*What is being asked*. Your job with the data below is to output exactly the lines from the one holding "core).mq.stream = none →" down to the one holding "(c.opc = 7 → c.bad1 = false →", both included, and no others.

Segment Open

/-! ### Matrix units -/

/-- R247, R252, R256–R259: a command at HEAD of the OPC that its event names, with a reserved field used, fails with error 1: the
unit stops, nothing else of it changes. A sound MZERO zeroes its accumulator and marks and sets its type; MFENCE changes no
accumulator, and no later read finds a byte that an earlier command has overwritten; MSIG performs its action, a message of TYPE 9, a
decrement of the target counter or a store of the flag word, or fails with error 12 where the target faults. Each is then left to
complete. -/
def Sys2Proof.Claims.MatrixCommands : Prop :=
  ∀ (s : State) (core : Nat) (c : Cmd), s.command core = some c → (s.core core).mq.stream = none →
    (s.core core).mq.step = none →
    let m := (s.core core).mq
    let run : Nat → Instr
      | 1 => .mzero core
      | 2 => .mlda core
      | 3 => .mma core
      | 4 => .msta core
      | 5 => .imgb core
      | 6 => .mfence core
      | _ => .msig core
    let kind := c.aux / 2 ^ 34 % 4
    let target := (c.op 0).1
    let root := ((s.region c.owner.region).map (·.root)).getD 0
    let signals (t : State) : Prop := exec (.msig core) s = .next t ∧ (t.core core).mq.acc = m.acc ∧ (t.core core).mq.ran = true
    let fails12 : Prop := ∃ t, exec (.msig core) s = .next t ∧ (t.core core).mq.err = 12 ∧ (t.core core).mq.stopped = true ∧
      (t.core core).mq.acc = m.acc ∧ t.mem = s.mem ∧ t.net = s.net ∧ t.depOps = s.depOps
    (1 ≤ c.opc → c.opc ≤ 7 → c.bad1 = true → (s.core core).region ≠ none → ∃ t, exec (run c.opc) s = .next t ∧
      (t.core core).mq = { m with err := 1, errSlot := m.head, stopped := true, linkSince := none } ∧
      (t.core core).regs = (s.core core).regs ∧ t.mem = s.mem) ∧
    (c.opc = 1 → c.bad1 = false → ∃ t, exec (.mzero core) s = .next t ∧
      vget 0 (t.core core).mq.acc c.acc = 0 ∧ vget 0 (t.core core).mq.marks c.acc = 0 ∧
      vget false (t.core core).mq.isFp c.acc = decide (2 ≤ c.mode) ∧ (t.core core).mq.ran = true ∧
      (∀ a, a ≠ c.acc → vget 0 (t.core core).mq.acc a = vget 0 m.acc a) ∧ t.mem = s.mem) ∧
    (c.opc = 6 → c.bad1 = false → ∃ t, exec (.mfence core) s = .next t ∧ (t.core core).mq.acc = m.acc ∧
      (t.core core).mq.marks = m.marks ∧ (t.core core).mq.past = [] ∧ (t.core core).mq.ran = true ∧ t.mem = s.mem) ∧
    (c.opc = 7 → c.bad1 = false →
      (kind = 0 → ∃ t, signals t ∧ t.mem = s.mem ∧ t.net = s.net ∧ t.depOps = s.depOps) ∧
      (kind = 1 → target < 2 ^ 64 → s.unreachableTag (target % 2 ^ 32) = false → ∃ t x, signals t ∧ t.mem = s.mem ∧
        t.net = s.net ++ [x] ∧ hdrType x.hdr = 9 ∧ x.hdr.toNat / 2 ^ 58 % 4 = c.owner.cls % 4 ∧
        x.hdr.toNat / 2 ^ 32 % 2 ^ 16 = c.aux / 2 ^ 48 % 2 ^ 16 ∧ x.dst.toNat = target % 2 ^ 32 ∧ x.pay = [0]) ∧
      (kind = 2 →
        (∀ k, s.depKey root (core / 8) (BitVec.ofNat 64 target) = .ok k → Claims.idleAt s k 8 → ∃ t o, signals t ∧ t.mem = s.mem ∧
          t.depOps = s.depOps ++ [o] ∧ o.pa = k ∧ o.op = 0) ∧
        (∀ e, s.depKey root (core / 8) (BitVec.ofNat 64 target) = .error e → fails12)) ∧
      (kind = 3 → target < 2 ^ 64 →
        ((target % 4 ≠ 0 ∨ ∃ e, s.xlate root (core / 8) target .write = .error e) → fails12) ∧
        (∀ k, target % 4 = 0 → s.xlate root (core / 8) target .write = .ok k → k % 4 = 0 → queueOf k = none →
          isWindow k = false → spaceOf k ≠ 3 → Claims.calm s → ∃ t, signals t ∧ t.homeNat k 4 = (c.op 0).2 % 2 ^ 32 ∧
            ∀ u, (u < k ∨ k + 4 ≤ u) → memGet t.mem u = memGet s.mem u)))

Segment Closed
Segment Open

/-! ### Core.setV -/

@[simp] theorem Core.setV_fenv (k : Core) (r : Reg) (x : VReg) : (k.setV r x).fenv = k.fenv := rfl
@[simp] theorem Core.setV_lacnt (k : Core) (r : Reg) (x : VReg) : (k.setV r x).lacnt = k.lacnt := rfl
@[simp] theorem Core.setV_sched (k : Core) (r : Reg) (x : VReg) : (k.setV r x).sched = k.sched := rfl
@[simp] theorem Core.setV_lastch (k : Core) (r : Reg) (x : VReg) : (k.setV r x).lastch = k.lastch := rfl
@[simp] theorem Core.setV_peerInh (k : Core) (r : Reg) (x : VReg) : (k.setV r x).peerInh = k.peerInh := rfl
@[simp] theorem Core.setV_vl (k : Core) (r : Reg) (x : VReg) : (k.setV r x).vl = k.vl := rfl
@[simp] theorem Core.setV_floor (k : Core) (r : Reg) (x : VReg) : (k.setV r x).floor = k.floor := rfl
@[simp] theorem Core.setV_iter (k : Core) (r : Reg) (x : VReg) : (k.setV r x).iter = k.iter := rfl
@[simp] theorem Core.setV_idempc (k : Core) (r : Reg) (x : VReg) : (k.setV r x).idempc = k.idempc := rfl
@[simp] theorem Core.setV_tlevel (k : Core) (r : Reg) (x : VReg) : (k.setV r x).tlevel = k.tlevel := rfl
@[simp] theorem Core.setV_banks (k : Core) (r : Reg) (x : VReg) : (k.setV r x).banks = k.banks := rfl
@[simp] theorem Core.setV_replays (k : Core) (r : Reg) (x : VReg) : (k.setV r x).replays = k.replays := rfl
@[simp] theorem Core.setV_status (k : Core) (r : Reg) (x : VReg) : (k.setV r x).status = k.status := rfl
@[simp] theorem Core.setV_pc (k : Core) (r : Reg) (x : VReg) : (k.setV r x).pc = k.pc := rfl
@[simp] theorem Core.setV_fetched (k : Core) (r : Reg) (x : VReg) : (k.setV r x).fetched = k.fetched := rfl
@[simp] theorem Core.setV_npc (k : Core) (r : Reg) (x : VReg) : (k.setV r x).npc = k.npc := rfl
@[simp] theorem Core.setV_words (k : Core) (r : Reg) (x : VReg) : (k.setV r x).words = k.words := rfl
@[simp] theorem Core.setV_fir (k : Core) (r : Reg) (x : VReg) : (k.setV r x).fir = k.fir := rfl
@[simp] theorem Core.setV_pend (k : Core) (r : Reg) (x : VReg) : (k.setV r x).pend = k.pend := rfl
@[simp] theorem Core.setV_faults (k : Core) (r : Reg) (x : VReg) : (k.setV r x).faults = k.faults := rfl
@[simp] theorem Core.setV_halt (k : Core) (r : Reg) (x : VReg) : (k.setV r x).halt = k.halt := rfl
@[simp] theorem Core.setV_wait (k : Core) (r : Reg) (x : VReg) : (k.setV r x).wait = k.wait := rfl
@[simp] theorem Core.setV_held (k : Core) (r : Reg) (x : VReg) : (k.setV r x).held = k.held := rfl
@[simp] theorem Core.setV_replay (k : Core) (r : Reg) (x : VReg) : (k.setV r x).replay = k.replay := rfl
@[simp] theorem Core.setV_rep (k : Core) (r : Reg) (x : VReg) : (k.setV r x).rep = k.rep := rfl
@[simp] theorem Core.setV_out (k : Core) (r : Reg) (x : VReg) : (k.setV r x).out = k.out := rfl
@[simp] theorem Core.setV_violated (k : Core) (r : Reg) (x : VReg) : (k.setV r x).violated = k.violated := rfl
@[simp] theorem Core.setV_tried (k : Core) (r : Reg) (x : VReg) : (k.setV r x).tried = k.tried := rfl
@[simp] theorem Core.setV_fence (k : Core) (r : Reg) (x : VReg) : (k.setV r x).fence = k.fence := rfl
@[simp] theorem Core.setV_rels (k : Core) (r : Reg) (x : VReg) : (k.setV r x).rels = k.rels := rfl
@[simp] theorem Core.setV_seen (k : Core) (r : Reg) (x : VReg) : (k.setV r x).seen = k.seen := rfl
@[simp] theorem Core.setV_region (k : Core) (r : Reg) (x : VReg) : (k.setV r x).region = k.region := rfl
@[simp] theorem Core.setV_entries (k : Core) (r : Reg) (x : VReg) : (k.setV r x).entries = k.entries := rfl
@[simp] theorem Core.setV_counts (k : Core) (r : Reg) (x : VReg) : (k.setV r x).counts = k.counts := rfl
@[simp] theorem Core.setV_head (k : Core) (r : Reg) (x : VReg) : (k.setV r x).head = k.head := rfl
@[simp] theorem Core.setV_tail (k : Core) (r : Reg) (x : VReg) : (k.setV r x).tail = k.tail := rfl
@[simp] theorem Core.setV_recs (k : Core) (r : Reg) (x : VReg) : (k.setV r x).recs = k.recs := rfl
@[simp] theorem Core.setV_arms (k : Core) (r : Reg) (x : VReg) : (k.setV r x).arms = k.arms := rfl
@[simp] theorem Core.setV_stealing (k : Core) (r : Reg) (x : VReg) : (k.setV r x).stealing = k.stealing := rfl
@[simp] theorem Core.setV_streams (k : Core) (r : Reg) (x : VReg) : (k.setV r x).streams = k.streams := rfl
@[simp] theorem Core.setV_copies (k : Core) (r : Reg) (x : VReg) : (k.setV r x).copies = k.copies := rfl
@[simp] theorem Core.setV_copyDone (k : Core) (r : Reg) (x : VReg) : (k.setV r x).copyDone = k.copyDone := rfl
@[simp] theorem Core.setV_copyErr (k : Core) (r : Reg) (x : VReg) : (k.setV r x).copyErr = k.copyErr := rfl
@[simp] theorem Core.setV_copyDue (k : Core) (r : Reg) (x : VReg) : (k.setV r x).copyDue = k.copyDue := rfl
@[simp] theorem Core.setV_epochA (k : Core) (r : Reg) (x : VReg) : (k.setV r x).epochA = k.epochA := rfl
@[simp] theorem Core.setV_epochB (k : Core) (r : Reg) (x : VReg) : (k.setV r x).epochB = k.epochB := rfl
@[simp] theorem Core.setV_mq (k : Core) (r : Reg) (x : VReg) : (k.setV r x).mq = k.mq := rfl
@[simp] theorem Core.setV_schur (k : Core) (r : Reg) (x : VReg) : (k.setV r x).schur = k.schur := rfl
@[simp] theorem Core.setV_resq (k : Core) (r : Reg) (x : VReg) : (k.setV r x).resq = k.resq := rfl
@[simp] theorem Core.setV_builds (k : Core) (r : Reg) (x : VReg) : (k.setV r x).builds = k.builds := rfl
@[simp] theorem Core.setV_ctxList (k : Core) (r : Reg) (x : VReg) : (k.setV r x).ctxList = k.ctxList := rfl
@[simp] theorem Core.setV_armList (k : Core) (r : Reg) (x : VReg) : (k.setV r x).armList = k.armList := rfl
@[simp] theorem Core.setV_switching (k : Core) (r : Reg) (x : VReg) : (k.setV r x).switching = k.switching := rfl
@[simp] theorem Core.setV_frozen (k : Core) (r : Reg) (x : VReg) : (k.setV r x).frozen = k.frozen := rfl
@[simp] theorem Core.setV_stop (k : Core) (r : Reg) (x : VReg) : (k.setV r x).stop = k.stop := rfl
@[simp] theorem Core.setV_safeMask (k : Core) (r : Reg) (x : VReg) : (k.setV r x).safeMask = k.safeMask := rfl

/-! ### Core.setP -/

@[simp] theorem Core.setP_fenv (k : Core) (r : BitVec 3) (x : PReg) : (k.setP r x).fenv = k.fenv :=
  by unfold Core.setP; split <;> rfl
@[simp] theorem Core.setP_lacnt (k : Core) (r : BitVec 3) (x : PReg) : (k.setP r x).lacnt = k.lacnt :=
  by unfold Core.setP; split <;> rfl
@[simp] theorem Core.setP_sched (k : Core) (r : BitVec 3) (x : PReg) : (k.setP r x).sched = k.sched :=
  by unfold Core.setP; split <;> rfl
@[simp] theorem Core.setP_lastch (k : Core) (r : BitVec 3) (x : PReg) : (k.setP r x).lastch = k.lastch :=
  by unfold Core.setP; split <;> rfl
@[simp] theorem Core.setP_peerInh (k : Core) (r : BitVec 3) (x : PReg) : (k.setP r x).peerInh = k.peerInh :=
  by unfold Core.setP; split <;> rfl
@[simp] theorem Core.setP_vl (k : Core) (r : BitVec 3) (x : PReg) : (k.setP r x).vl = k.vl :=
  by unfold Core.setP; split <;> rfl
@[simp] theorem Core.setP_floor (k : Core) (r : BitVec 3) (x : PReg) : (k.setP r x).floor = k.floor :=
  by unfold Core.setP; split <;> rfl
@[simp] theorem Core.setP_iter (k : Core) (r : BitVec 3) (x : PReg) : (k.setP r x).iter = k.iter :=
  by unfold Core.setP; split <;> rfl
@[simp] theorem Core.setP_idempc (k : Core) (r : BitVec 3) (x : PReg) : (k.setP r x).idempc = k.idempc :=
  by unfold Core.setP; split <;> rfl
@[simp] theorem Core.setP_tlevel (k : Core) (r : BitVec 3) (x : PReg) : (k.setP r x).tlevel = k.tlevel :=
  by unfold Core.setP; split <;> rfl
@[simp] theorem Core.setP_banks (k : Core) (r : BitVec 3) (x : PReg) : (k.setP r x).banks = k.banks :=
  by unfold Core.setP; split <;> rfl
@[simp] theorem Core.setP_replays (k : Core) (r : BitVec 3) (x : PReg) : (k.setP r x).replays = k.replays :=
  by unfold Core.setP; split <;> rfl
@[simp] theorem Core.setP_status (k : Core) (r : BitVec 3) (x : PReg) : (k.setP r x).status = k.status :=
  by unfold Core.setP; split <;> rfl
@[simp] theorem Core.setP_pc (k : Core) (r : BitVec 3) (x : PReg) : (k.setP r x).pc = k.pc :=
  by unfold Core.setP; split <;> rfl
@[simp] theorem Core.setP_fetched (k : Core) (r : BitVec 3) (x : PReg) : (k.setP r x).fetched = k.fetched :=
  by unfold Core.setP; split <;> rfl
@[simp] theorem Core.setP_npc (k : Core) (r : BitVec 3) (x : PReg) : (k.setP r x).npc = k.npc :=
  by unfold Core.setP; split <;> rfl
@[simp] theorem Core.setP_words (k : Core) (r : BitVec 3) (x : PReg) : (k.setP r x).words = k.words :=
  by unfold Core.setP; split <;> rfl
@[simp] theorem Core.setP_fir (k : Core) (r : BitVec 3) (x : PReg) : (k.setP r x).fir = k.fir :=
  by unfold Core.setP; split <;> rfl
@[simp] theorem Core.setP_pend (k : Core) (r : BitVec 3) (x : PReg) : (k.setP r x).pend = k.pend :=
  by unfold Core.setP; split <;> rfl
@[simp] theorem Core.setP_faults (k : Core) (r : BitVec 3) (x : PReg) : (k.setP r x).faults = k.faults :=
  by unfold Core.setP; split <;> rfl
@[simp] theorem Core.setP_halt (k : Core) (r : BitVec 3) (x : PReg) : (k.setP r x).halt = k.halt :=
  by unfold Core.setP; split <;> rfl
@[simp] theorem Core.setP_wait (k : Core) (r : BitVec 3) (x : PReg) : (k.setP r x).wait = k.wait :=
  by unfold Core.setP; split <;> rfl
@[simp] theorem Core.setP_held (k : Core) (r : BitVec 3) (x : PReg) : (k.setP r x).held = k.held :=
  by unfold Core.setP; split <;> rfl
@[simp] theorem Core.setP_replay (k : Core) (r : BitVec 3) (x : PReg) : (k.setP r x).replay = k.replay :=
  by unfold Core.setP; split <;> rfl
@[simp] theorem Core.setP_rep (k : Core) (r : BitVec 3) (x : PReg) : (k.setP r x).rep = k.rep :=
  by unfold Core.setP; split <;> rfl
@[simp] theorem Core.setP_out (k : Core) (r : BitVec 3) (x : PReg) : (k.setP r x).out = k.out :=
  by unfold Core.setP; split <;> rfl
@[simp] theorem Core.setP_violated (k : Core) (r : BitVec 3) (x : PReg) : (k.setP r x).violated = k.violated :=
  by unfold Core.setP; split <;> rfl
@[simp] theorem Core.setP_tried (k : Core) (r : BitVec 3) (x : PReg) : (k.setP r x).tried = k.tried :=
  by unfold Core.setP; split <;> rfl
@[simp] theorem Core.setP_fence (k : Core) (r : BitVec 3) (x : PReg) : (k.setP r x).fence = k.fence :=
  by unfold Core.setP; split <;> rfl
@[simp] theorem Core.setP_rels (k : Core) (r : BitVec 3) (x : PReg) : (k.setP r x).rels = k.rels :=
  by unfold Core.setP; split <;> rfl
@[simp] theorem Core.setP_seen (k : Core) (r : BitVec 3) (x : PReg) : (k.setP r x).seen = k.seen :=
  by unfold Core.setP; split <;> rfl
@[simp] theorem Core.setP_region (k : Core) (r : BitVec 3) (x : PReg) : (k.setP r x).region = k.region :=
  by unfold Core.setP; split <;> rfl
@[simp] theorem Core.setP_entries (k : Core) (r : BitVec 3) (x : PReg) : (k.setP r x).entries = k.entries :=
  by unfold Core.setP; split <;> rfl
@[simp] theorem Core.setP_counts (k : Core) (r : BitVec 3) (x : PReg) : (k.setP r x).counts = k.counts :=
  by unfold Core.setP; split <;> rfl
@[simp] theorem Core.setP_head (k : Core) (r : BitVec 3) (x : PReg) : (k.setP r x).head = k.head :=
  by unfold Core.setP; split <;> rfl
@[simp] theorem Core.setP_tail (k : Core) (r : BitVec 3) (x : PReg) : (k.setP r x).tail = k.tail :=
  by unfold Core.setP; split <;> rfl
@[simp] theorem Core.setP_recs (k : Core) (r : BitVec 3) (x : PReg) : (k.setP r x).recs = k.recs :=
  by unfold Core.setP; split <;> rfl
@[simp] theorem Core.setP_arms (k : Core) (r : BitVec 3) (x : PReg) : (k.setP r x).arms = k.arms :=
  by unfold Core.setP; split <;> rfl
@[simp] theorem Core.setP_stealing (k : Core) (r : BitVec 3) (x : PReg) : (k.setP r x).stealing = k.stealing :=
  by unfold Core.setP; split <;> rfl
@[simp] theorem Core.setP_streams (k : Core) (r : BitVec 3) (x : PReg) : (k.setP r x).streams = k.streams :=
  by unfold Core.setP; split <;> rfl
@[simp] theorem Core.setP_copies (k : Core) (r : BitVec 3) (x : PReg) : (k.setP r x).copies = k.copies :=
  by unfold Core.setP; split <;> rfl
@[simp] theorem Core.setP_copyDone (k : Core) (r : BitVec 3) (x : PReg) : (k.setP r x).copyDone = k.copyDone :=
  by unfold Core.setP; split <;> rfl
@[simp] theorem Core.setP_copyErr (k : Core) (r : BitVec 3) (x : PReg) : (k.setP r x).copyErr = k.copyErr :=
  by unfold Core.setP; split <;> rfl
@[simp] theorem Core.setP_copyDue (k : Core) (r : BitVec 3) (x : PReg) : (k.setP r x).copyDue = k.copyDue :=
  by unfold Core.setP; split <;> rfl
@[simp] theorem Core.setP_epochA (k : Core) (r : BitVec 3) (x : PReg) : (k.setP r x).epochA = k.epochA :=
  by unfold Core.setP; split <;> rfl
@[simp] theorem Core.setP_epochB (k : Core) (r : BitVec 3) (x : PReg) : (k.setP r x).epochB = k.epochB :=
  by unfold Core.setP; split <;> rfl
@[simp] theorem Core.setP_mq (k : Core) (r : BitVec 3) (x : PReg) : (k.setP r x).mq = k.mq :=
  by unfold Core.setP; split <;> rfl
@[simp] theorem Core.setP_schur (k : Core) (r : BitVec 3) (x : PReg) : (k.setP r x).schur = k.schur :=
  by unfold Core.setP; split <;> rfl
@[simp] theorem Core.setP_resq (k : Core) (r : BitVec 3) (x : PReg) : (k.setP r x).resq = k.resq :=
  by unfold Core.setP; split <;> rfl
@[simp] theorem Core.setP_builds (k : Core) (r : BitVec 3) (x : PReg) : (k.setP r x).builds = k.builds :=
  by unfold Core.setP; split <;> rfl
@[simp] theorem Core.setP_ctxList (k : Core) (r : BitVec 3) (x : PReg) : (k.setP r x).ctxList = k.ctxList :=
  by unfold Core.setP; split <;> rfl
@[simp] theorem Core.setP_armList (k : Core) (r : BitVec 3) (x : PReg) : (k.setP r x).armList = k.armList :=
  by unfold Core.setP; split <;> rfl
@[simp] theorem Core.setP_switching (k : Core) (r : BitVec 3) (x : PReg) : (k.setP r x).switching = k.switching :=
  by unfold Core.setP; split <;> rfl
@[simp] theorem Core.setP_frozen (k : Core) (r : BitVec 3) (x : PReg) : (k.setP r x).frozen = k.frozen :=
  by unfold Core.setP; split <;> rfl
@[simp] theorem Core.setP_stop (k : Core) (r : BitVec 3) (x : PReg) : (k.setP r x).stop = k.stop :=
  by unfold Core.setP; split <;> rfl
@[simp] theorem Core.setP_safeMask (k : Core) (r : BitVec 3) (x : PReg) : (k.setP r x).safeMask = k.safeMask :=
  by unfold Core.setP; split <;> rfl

Segment Closed
Segment Open

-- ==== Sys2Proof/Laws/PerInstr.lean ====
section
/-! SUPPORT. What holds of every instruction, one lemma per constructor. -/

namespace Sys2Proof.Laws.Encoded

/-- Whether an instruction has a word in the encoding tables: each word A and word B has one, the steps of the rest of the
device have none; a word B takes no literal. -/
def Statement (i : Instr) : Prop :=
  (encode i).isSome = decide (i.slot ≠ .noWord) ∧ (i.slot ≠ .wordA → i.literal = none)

Segment Closed

*Answer*.
  ∀ (s : State) (core : Nat) (c : Cmd), s.command core = some c → (s.core core).mq.stream = none →
    (s.core core).mq.step = none →
    let m := (s.core core).mq
    let run : Nat → Instr
      | 1 => .mzero core
      | 2 => .mlda core
      | 3 => .mma core
      | 4 => .msta core
      | 5 => .imgb core
      | 6 => .mfence core
      | _ => .msig core
    let kind := c.aux / 2 ^ 34 % 4
    let target := (c.op 0).1
    let root := ((s.region c.owner.region).map (·.root)).getD 0
    let signals (t : State) : Prop := exec (.msig core) s = .next t ∧ (t.core core).mq.acc = m.acc ∧ (t.core core).mq.ran = true
    let fails12 : Prop := ∃ t, exec (.msig core) s = .next t ∧ (t.core core).mq.err = 12 ∧ (t.core core).mq.stopped = true ∧
      (t.core core).mq.acc = m.acc ∧ t.mem = s.mem ∧ t.net = s.net ∧ t.depOps = s.depOps
    (1 ≤ c.opc → c.opc ≤ 7 → c.bad1 = true → (s.core core).region ≠ none → ∃ t, exec (run c.opc) s = .next t ∧
      (t.core core).mq = { m with err := 1, errSlot := m.head, stopped := true, linkSince := none } ∧
      (t.core core).regs = (s.core core).regs ∧ t.mem = s.mem) ∧
    (c.opc = 1 → c.bad1 = false → ∃ t, exec (.mzero core) s = .next t ∧
      vget 0 (t.core core).mq.acc c.acc = 0 ∧ vget 0 (t.core core).mq.marks c.acc = 0 ∧
      vget false (t.core core).mq.isFp c.acc = decide (2 ≤ c.mode) ∧ (t.core core).mq.ran = true ∧
      (∀ a, a ≠ c.acc → vget 0 (t.core core).mq.acc a = vget 0 m.acc a) ∧ t.mem = s.mem) ∧
    (c.opc = 6 → c.bad1 = false → ∃ t, exec (.mfence core) s = .next t ∧ (t.core core).mq.acc = m.acc ∧
      (t.core core).mq.marks = m.marks ∧ (t.core core).mq.past = [] ∧ (t.core core).mq.ran = true ∧ t.mem = s.mem) ∧
    (c.opc = 7 → c.bad1 = false →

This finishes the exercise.